Scemo chi legge?

Attenzione, questo brano è stato rubato dall’originale scritto da Luigi Corvaglia e lo copio solamente per tenerlo a disposizione.

Carlo M. Cipolla era un simpatico professore di Economia a Berkeley che decise di fare un originale regalo a suoi amici per il Natale del 1976. Gli regalò un volumetto in edizione limitata stampato da una inesistente casa editrice denominata The Mad Millers (I mugnai folli). La cosa non era nuova, infatti, tre anni prima gli amici del professore si erano visti consegnare un saggio intitolato Il ruolo delle spezie (e del pepe nero in particolare) nello sviluppo economico del Medioevo. Si trattava di un breve trattato umoristico, ma dotato di una sua logica, esattamente come il presente natalizio di tre anni dopo, intitolato Le leggi fondamentali della stupidità umana. Cipolla ne aveva individuate 5:

  • Prima Legge Fondamentale: Sempre e inevitabilmente ognuno di noi sottovaluta il numero di individui stupidi in circolazione.

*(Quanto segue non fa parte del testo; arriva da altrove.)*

/-- The fields of a register, highest first. -/
def Reg.fields (r : Reg) : List Fld :=
  match r with
  | .HLF_NODE_ID => [.HLF_NODE_ID_LOCK, .HLF_NODE_ID_GROUP, .HLF_NODE_ID_ROW, .HLF_NODE_ID_COL, .HLF_NODE_ID_HALF]
  | .COL_ARM_ADDR => [.COL_ARM_ADDR_ADDR]
  | .COL_ARM_EPOCH => [.COL_ARM_EPOCH_PENDING, .COL_ARM_EPOCH_CURRENT]
  | .COL_ARM_STAT => [.COL_ARM_STAT_TARGET, .COL_ARM_STAT_CANCEL, .COL_ARM_STAT_ARMED]
  | .ACC_SPILL_STAT => [.ACC_SPILL_STAT_HIGH, .ACC_SPILL_STAT_FULL, .ACC_SPILL_STAT_USED]
  | .ACC_TILE_STAT => [.ACC_TILE_STAT_EXH0, .ACC_TILE_STAT_EXH1, .ACC_TILE_STAT_EXH2, .ACC_TILE_STAT_FAR0, .ACC_TILE_STAT_FAR1, .ACC_TILE_STAT_FAR2, .ACC_TILE_STAT_SHADOW0, .ACC_TILE_STAT_SHADOW1, .ACC_TILE_STAT_SHADOW2, .ACC_TILE_STAT_ORD0, .ACC_TILE_STAT_ORD1, .ACC_TILE_STAT_ORD2]
  | .ACC_OVF_BASE => [.ACC_OVF_BASE_BASE]
  | .ACC_OVF_CFG => [.ACC_OVF_CFG_TIMEOUT, .ACC_OVF_CFG_SLOTS]
  | .ACC_OVF_STAT => [.ACC_OVF_STAT_EXHAUST, .ACC_OVF_STAT_HIGH, .ACC_OVF_STAT_USED]
  | .MAT_STAT => [.MAT_STAT_OPS, .MAT_STAT_SWEEP, .MAT_STAT_HOLD, .MAT_STAT_XFILL, .MAT_STAT_PAIRED, .MAT_STAT_LOADING, .MAT_STAT_STREAM]
  | .MAT_TAG => [.MAT_TAG_K_1, .MAT_TAG_N_1, .MAT_TAG_VALID, .MAT_TAG_BTRANS, .MAT_TAG_BFMT, .MAT_TAG_LDB, .MAT_TAG_BADDR]
  | .MAT_CTL => [.MAT_CTL_TAG_CLR]
  | .GRV_PAIR_CFG => [.GRV_PAIR_CFG_ERR, .GRV_PAIR_CFG_ACT, .GRV_PAIR_CFG_EN]
  | .VEC_STAT => [.VEC_STAT_OPS, .VEC_STAT_MERGE, .VEC_STAT_OPT, .VEC_STAT_LONG, .VEC_STAT_BUSY]
  | .VEC_RNG_SEED => [.VEC_RNG_SEED_SEED]
  | .VEC_RNG_STEP => [.VEC_RNG_STEP_STEP]
  | .CORE_CTX_STAT => [.CORE_CTX_STAT_RUNAHEAD, .CORE_CTX_STAT_SPEC, .CORE_CTX_STAT_STATE, .CORE_CTX_STAT_RPTR, .CORE_CTX_STAT_OPS, .CORE_CTX_STAT_PTR]
  | .CORE_CTX_CFG => [.CORE_CTX_CFG_GATE_EN, .CORE_CTX_CFG_LIMIT]
  | .CORE_TRK_STAT => [.CORE_TRK_STAT_FULL, .CORE_TRK_STAT_HIGH, .CORE_TRK_STAT_USED]
  | .CORE_SPEC_CFG => [.CORE_SPEC_CFG_PART]
  | .CORE_SPEC_STAT => [.CORE_SPEC_STAT_STATE, .CORE_SPEC_STAT_TARGET, .CORE_SPEC_STAT_SHADOW, .CORE_SPEC_STAT_TAG]
  | .HLF_SPEC_CFG => [.HLF_SPEC_CFG_LIFE]
  | .CORE_DIS_CTL => [.CORE_DIS_CTL_DRAIN, .CORE_DIS_CTL_STORE, .CORE_DIS_CTL_LOAD, .CORE_DIS_CTL_VEC, .CORE_DIS_CTL_MAT, .CORE_DIS_CTL_CORE]
  | .GRV_DIS_CTL => [.GRV_DIS_CTL_DRAIN, .GRV_DIS_CTL_GROVE]
  | .CORE_DIS_STAT => [.CORE_DIS_STAT_DONE, .CORE_DIS_STAT_ABORTS, .CORE_DIS_STAT_PHASE]
  | .FLG_WAKE => [.FLG_WAKE_SRCDEV, .FLG_WAKE_SRCCTX, .FLG_WAKE_WAIT, .FLG_WAKE_VALID, .FLG_WAKE_CAUSE, .FLG_WAKE_POISON, .FLG_WAKE_FLAG]
  | .FLG_HALF_STAT => [.FLG_HALF_STAT_POISONED, .FLG_HALF_STAT_DEADSET, .FLG_HALF_STAT_ABSORB]
  | .CORE_BIST_CFG => [.CORE_BIST_CFG_GAP, .CORE_BIST_CFG_WINDOW, .CORE_BIST_CFG_FORCE, .CORE_BIST_CFG_EN]
  | .GLD_BIST_CFG => [.GLD_BIST_CFG_GAP, .GLD_BIST_CFG_WINDOW, .GLD_BIST_CFG_FORCE, .GLD_BIST_CFG_EN]
  | .CORE_BIST_STAT => [.CORE_BIST_STAT_STOLEN, .CORE_BIST_STAT_FWORD, .CORE_BIST_STAT_FAIL, .CORE_BIST_STAT_FAILDATA, .CORE_BIST_STAT_ACTIVE, .CORE_BIST_STAT_PAT, .CORE_BIST_STAT_SWEEPS, .CORE_BIST_STAT_REGION]
  | .GLD_BIST_STAT => [.GLD_BIST_STAT_STOLEN, .GLD_BIST_STAT_FWORD, .GLD_BIST_STAT_FAIL, .GLD_BIST_STAT_FAILDATA, .GLD_BIST_STAT_ACTIVE, .GLD_BIST_STAT_PAT, .GLD_BIST_STAT_SWEEPS, .GLD_BIST_STAT_REGION]
  | .CORE_WAKE_STAT => [.CORE_WAKE_STAT_VFAIL, .CORE_WAKE_STAT_WAKES]
  | .GLD_CLR_CTL => [.GLD_CLR_CTL_BUSY, .GLD_CLR_CTL_GO]
  | .HBM_STK => [.HBM_STK_CORR, .HBM_STK_SENSOR_ERR, .HBM_STK_LEVEL, .HBM_STK_TEMP]
  | .HBM_THR_CFG => [.HBM_THR_CFG_EN, .HBM_THR_CFG_HYST, .HBM_THR_CFG_STEP, .HBM_THR_CFG_THRESH]
  | .HBM_THR_TIME => [.HBM_THR_TIME_L4, .HBM_THR_TIME_L3, .HBM_THR_TIME_L2, .HBM_THR_TIME_L1]
  | .HBM_ERR_STAT => [.HBM_ERR_STAT_CRC1, .HBM_ERR_STAT_CRC2, .HBM_ERR_STAT_PARR, .HBM_ERR_STAT_DROP]
  | .LPX_ERR_STAT => [.LPX_ERR_STAT_CRC1, .LPX_ERR_STAT_CRC2, .LPX_ERR_STAT_PARR, .LPX_ERR_STAT_DROP]
  | .HBM_ERR_LOG => [.HBM_ERR_LOG_VALID, .HBM_ERR_LOG_PRIV, .HBM_ERR_LOG_UNIT, .HBM_ERR_LOG_BLOCK]
  | .LPX_ERR_LOG => [.LPX_ERR_LOG_VALID, .LPX_ERR_LOG_PRIV, .LPX_ERR_LOG_UNIT, .LPX_ERR_LOG_BLOCK]
  | .HBM_PRIV_STAT => [.HBM_PRIV_STAT_FAIL]
  | .HBM_INIT_CTL => [.HBM_INIT_CTL_DONE, .HBM_INIT_CTL_BUSY, .HBM_INIT_CTL_GO]
  | .LPX_INIT_CTL => [.LPX_INIT_CTL_DONE, .LPX_INIT_CTL_BUSY, .LPX_INIT_CTL_GO]
  | .FAB_PORT_STAT => [.FAB_PORT_STAT_RETRAINS, .FAB_PORT_STAT_VER, .FAB_PORT_STAT_QCAUSE, .FAB_PORT_STAT_WIDTH, .FAB_PORT_STAT_DIS, .FAB_PORT_STAT_STATE]
  | .FAB_PORT_EXP => [.FAB_PORT_EXP_VALID, .FAB_PORT_EXP_PORT, .FAB_PORT_EXP_DEV]
  | .FAB_PORT_PEER => [.FAB_PORT_PEER_VMAX, .FAB_PORT_PEER_VMIN, .FAB_PORT_PEER_MODE, .FAB_PORT_PEER_PORT, .FAB_PORT_PEER_DEV]
  | .FAB_PORT_SER => [.FAB_PORT_SER_SERIAL]
  | .FAB_PORT_ERR => [.FAB_PORT_ERR_FECUNC, .FAB_PORT_ERR_FECCOR, .FAB_PORT_ERR_LCRC, .FAB_PORT_ERR_REPLAY]
  | .FAB_CFG => [.FAB_CFG_TMO, .FAB_CFG_ERRLIM, .FAB_CFG_RTLIM, .FAB_CFG_VMAX, .FAB_CFG_VMIN, .FAB_CFG_MODE]
  | .FAB_QCLR => [.FAB_QCLR_PORT]
  | .FAB_DIS_CTL => [.FAB_DIS_CTL_DRAIN, .FAB_DIS_CTL_PORT]
  | .FAB_DROP => [.FAB_DROP_NAKRO, .FAB_DROP_DUP, .FAB_DROP_BADTYPE, .FAB_DROP_JOBMIS]
  | .FAB_RSV => [.FAB_RSV_VALID, .FAB_RSV_SHARE, .FAB_RSV_TC, .FAB_RSV_JOB]
  | .FAB_RSV_ERR => [.FAB_RSV_ERR_OVER]
  | .FAB_TRK_STAT => [.FAB_TRK_STAT_FULL, .FAB_TRK_STAT_HIGH, .FAB_TRK_STAT_USED]
  | .FAB_GRT => [.FAB_GRT_VALID, .FAB_GRT_VIA, .FAB_GRT_DEV, .FAB_GRT_PORT]
  | .COL_UND_CFG => [.COL_UND_CFG_BASE, .COL_UND_CFG_SIZE]
  | .COL_UND_OCC => [.COL_UND_OCC_KEYS, .COL_UND_OCC_USED]
  | .COL_UND_EVT => [.COL_UND_EVT_EXPIRED, .COL_UND_EVT_UNKNOWN, .COL_UND_EVT_DOUBLE, .COL_UND_EVT_FULL]
  | .COL_TPL_BASE => [.COL_TPL_BASE_ADDR]
  | .COL_FWD_STAT => [.COL_FWD_STAT_FWD, .COL_FWD_STAT_STALE, .COL_FWD_STAT_HELD]
  | .COL_SEQ_STAT => [.COL_SEQ_STAT_ACTIVE, .COL_SEQ_STAT_LATE]
  | .BEAT_CFG => [.BEAT_CFG_EN, .BEAT_CFG_ROLE, .BEAT_CFG_LATEMAX, .BEAT_CFG_HOLD, .BEAT_CFG_PERIOD]
  | .BEAT_NOW => [.BEAT_NOW_BEAT]
  | .BEAT_SUB => [.BEAT_SUB_NS]
  | .BEAT_OFS => [.BEAT_OFS_OFFSET, .BEAT_OFS_RATE]
  | .BEAT_CAD => [.BEAT_CAD_DELAY, .BEAT_CAD_ERR]
  | .BEAT_STAT => [.BEAT_STAT_DECIDE_ERR, .BEAT_STAT_MISCOUNT, .BEAT_STAT_CADSTEP, .BEAT_STAT_ALIGN_ERR, .BEAT_STAT_LOST, .BEAT_STAT_SRC]
  | .BEAT_SCHED => [.BEAT_SCHED_ADDR]
  | .BEAT_STEP => [.BEAT_STEP_START, .BEAT_STEP_STEP, .BEAT_STEP_EXT, .BEAT_STEP_POS]
  | .BEAT_LOG_BASE => [.BEAT_LOG_BASE_ADDR]
  | .BEAT_LOG_IDX => [.BEAT_LOG_IDX_SIZE, .BEAT_LOG_IDX_NEXT]
  | .MOD_FEED => [.MOD_FEED_FEED]
  | .HLF_HB_CFG => [.HLF_HB_CFG_EN, .HLF_HB_CFG_WDOG]
  | .HLF_HB_CTL => [.HLF_HB_CTL_SELFFAIL, .HLF_HB_CTL_KICK]
  | .HLF_HB_STAT => [.HLF_HB_STAT_ZOMBIE, .HLF_HB_STAT_FALSE, .HLF_HB_STAT_REPAIR, .HLF_HB_STAT_WDOG_EXP]
  | .HLF_FAILSET => [.HLF_FAILSET_FAILED]
  | .HLF_FO_CFG => [.HLF_FO_CFG_FOEXT, .HLF_FO_CFG_STRAGMAX, .HLF_FO_CFG_PROBE]
  | .HLF_FO_CTL => [.HLF_FO_CTL_CLR]
  | .HLF_PCOPY_STAT => [.HLF_PCOPY_STAT_PSTEP, .HLF_PCOPY_STAT_WARDS, .HLF_PCOPY_STAT_BARE]
  | .HLF_ECHO_CFG => [.HLF_ECHO_CFG_RATE, .HLF_ECHO_CFG_SLOTS, .HLF_ECHO_CFG_EN]
  | .HLF_ECHO_BASE => [.HLF_ECHO_BASE_BASE]
  | .HLF_ECHO_STAT => [.HLF_ECHO_STAT_MISMATCH, .HLF_ECHO_STAT_SKIP, .HLF_ECHO_STAT_PASS]
  | .HLF_ECHO_LOG => [.HLF_ECHO_LOG_VALID, .HLF_ECHO_LOG_VERDICT, .HLF_ECHO_LOG_COL, .HLF_ECHO_LOG_SRC, .HLF_ECHO_LOG_CHK, .HLF_ECHO_LOG_ARB, .HLF_ECHO_LOG_STEP]
  | .HLF_SURV_CFG => [.HLF_SURV_CFG_EN, .HLF_SURV_CFG_PERIOD, .HLF_SURV_CFG_DEADLINE, .HLF_SURV_CFG_SLICE, .HLF_SURV_CFG_STRIKES]
  | .HLF_SURV_STAT => [.HLF_SURV_STAT_MISSED, .HLF_SURV_STAT_FAILS, .HLF_SURV_STAT_DELAYS, .HLF_SURV_STAT_ROTATIONS]
  | .CORE_SURV_STAT => [.CORE_SURV_STAT_STRIKES, .CORE_SURV_STAT_SUSPECT, .CORE_SURV_STAT_STATE, .CORE_SURV_STAT_AGE]
  | .HLF_REPL_CFG => [.HLF_REPL_CFG_EVERY, .HLF_REPL_CFG_COPIES, .HLF_REPL_CFG_TIE]
  | .MBX_IN_WR => [.MBX_IN_WR_WORD]
  | .MBX_OUT_WR => [.MBX_OUT_WR_WORD]
  | .MBX_IN_RD => [.MBX_IN_RD_WORD]
  | .MBX_OUT_RD => [.MBX_OUT_RD_WORD]
  | .MBX_IN_STAT => [.MBX_IN_STAT_COLL, .MBX_IN_STAT_UNDER, .MBX_IN_STAT_BADLEN, .MBX_IN_STAT_OVF, .MBX_IN_STAT_LOCK, .MBX_IN_STAT_MSGS, .MBX_IN_STAT_FREE, .MBX_IN_STAT_USED]
  | .MBX_OUT_STAT => [.MBX_OUT_STAT_COLL, .MBX_OUT_STAT_UNDER, .MBX_OUT_STAT_BADLEN, .MBX_OUT_STAT_OVF, .MBX_OUT_STAT_LOCK, .MBX_OUT_STAT_MSGS, .MBX_OUT_STAT_FREE, .MBX_OUT_STAT_USED]
  | .MBX_RX_SRC => [.MBX_RX_SRC_VALID, .MBX_RX_SRC_KIND, .MBX_RX_SRC_DEV, .MBX_RX_SRC_ID]
  | .MBX_CTL => [.MBX_CTL_FLUSH_OUT, .MBX_CTL_FLUSH_IN]
  | .IRQ_PEND => [.IRQ_PEND_PEND]
  | .IRQ_EN => [.IRQ_EN_EN]
  | .IRQ_WAKE => [.IRQ_WAKE_WAKE]
  | .IRQ_CLAIM => [.IRQ_CLAIM_NONE, .IRQ_CLAIM_SRC]
  | .IRQ_COAL => [.IRQ_COAL_TIME, .IRQ_COAL_COUNT]
  | .DXC_STR_SUB => [.DXC_STR_SUB_DESC]
  | .DXC_STR_STAT => [.DXC_STR_STAT_SEQ, .DXC_STR_STAT_ERR, .DXC_STR_STAT_STOP, .DXC_STR_STAT_OVF, .DXC_STR_STAT_WAIT, .DXC_STR_STAT_FREE]
  | .DXC_B2WIN => [.DXC_B2WIN_VALID, .DXC_B2WIN_BASE]
  | .DXC_HOST_STAT => [.DXC_HOST_STAT_B2REF, .DXC_HOST_STAT_BADACC]
  | .DXC_EVT_STAT => [.DXC_EVT_STAT_IN15, .DXC_EVT_STAT_LOST, .DXC_EVT_STAT_BACKLOG]
  | .SEC_BOOT_CTL => [.SEC_BOOT_CTL_GO]
  | .SEC_BOOT_STAT => [.SEC_BOOT_STAT_KEY, .SEC_BOOT_STAT_ATTEMPTS, .SEC_BOOT_STAT_CAUSE, .SEC_BOOT_STAT_LOCK, .SEC_BOOT_STAT_STAGE]
  | .SEC_LC => [.SEC_LC_REVOKED, .SEC_LC_MINSVN, .SEC_LC_PEND, .SEC_LC_NEXT, .SEC_LC_STATE]
  | .SEC_MEAS => [.SEC_MEAS_VAL]
  | .SEC_EXT_D => [.SEC_EXT_D_VAL]
  | .SEC_EXT_CTL => [.SEC_EXT_CTL_GO, .SEC_EXT_CTL_SLOT]
  | .SEC_AUTH_STAT => [.SEC_AUTH_STAT_VALID, .SEC_AUTH_STAT_GRANTS]
  | .CLK_STAT => [.CLK_STAT_HANG, .CLK_STAT_COAST, .CLK_STAT_LOCK, .CLK_STAT_RCOK, .CLK_STAT_RCLOSS, .CLK_STAT_XOOK, .CLK_STAT_XOLOSS]
  | .CLK_PLL_CFG => [.CLK_PLL_CFG_ERR, .CLK_PLL_CFG_RELOCK, .CLK_PLL_CFG_REF, .CLK_PLL_CFG_POSTDIV, .CLK_PLL_CFG_FBDIV]
  | .CLK_SSC => [.CLK_SSC_RATE, .CLK_SSC_DEPTH]
  | .CLK_MUX => [.CLK_MUX_ERR, .CLK_MUX_BUSY, .CLK_MUX_FORCE, .CLK_MUX_SEL]
  | .CLK_FMON_CTL => [.CLK_FMON_CTL_GO, .CLK_FMON_CTL_BASE, .CLK_FMON_CTL_TARGET]
  | .CLK_FMON_STAT => [.CLK_FMON_STAT_DONE, .CLK_FMON_STAT_BUSY, .CLK_FMON_STAT_COUNT]
  | .PWR_CTL => [.PWR_CTL_OP, .PWR_CTL_GROVE, .PWR_CTL_UNIT]
  | .PWR_OFF => [.PWR_OFF_GROVES, .PWR_OFF_CORES]
  | .PWR_STAT => [.PWR_STAT_REFUSED, .PWR_STAT_QUEUED, .PWR_STAT_RAMPING]
  | .PWR_DOM_RST => [.PWR_DOM_RST_HOLD]
  | .PWR_RAIL => [.PWR_RAIL_MEAS, .PWR_RAIL_SET]
  | .AGE_GAUGE => [.AGE_GAUGE_DRIFT, .AGE_GAUGE_UCNT, .AGE_GAUGE_SCNT]
  | .AGE_CTL => [.AGE_CTL_BUSY, .AGE_CTL_GO]
  | .AGE_STAT => [.AGE_STAT_WORST, .AGE_STAT_IDX, .AGE_STAT_RUNS]
  | .HLF_LEAD_STAT => [.HLF_LEAD_STAT_BRIDGE, .HLF_LEAD_STAT_PEERLOST, .HLF_LEAD_STAT_FENCED, .HLF_LEAD_STAT_MINE, .HLF_LEAD_STAT_LEAD, .HLF_LEAD_STAT_STRAP]
  | .PMC_CNT => [.PMC_CNT_EN, .PMC_CNT_OVF, .PMC_CNT_EVENT, .PMC_CNT_COUNT]
  | .PMC_GLD_CNT => [.PMC_GLD_CNT_EN, .PMC_GLD_CNT_OVF, .PMC_GLD_CNT_EVENT, .PMC_GLD_CNT_COUNT]
  | .PMC_MEM_CNT => [.PMC_MEM_CNT_EN, .PMC_MEM_CNT_OVF, .PMC_MEM_CNT_EVENT, .PMC_MEM_CNT_COUNT]
  | .PMC_FAB_CNT => [.PMC_FAB_CNT_EN, .PMC_FAB_CNT_OVF, .PMC_FAB_CNT_EVENT, .PMC_FAB_CNT_COUNT]
  | .PMC_COL_CNT => [.PMC_COL_CNT_EN, .PMC_COL_CNT_OVF, .PMC_COL_CNT_EVENT, .PMC_COL_CNT_COUNT]
  | .PMC_CFG => [.PMC_CFG_USER_EN, .PMC_CFG_FLAGEN, .PMC_CFG_FLAG]
  | .PMC_RING_BASE => [.PMC_RING_BASE_ADDR]
  | .PMC_RING_IDX => [.PMC_RING_IDX_SIZE, .PMC_RING_IDX_NEXT]
  | .PMC_STAT => [.PMC_STAT_DROPS, .PMC_STAT_BUSY]
  | .TST_SEED => [.TST_SEED_SEED]
  | .TST_SCOPE => [.TST_SCOPE_CORES]
  | .TST_CREDIT => [.TST_CREDIT_EN, .TST_CREDIT_PROB, .TST_CREDIT_CYCLES, .TST_CREDIT_TARGET]
  | .TST_BP => [.TST_BP_EN, .TST_BP_PROB, .TST_BP_CYCLES, .TST_BP_TARGET]
  | .TST_BANK => [.TST_BANK_EN, .TST_BANK_PROB, .TST_BANK_CYCLES, .TST_BANK_TARGET]
  | .TST_QDLY => [.TST_QDLY_EN, .TST_QDLY_PROB, .TST_QDLY_CYCLES, .TST_QDLY_TARGET]
  | .TST_INJ => [.TST_INJ_ARM, .TST_INJ_ARMED, .TST_INJ_KIND, .TST_INJ_COUNT, .TST_INJ_UNIT, .TST_INJ_BLOCK]
  | .TST_STAT => [.TST_STAT_APPLIED, .TST_STAT_INJECTED, .TST_STAT_ERR]
  | .MOD_PWR => [.MOD_PWR_AVG, .MOD_PWR_NOW, .MOD_PWR_VIN]
  | .MOD_THERM => [.MOD_THERM_INLET, .MOD_THERM_HALF1, .MOD_THERM_HALF0]
  | .MOD_ALERT => [.MOD_ALERT_EN, .MOD_ALERT_SELFFAIL, .MOD_ALERT_THROTTLE, .MOD_ALERT_POWER, .MOD_ALERT_HOT]
  | .MOD_CAD => [.MOD_CAD_CLOSES, .MOD_CAD_OPEN, .MOD_CAD_REGEN]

  • Seconda Legge Fondamentale: La probabilità che una certa persona sia stupida è indipendente da qualsiasi altra caratteristica della stessa persona.

  • Terza Legge Fondamentale: Una persona stupida è una persona che causa un danno a un’altra persona o gruppo di persone senza nel contempo realizzare alcun vantaggio per sé o addirittura subendo una perdita.

  • Quarta Legge Fondamentale: Le persone non stupide sottovalutano sempre il potenziale nocivo delle persone stupide.

  • Quinta Legge Fondamentale: La persona stupida è il tipo di persona più pericoloso che esista.

La legge “aurea” è la terza. Infatti lì Cipolla individua due fattori utili per indagare il comportamento umano, ossia il fatto che tale comportamento procuri danni o vantaggi e se questi l’individuo li procuri a sé stesso oppure agli altri. Mescolando questi due fattori è possibile individuare quattro tipi di persone:

  • Intelligenti: perseguono il proprio vantaggio e quello degli altri

  • Sprovveduti: danneggiano sé stessi e avvantaggiano gli altri

  • Stupidi: danneggiano gli altri senza avvantaggiare sé stessi o danneggiandosi

  • Banditi: danneggiano gli altri per trarne vantaggio.

Ciò si può rendere graficamente incrociando gli assi che rappresentano i due fattori. Se ne ottengono quattro quadranti che ospitano le quattro categorie di persone.

Cipolla osserva che la maggior parte delle persone non agisce coerentemente (ad es. “una persona intelligente può talvolta comportarsi da sprovveduto, come assumere un comportamento banditesco”). L’unica eccezione alla regola è rappresentata dalle persone stupide che in genere “mostrano una massima propensione per una piena coerenza in ogni campo d’attività”.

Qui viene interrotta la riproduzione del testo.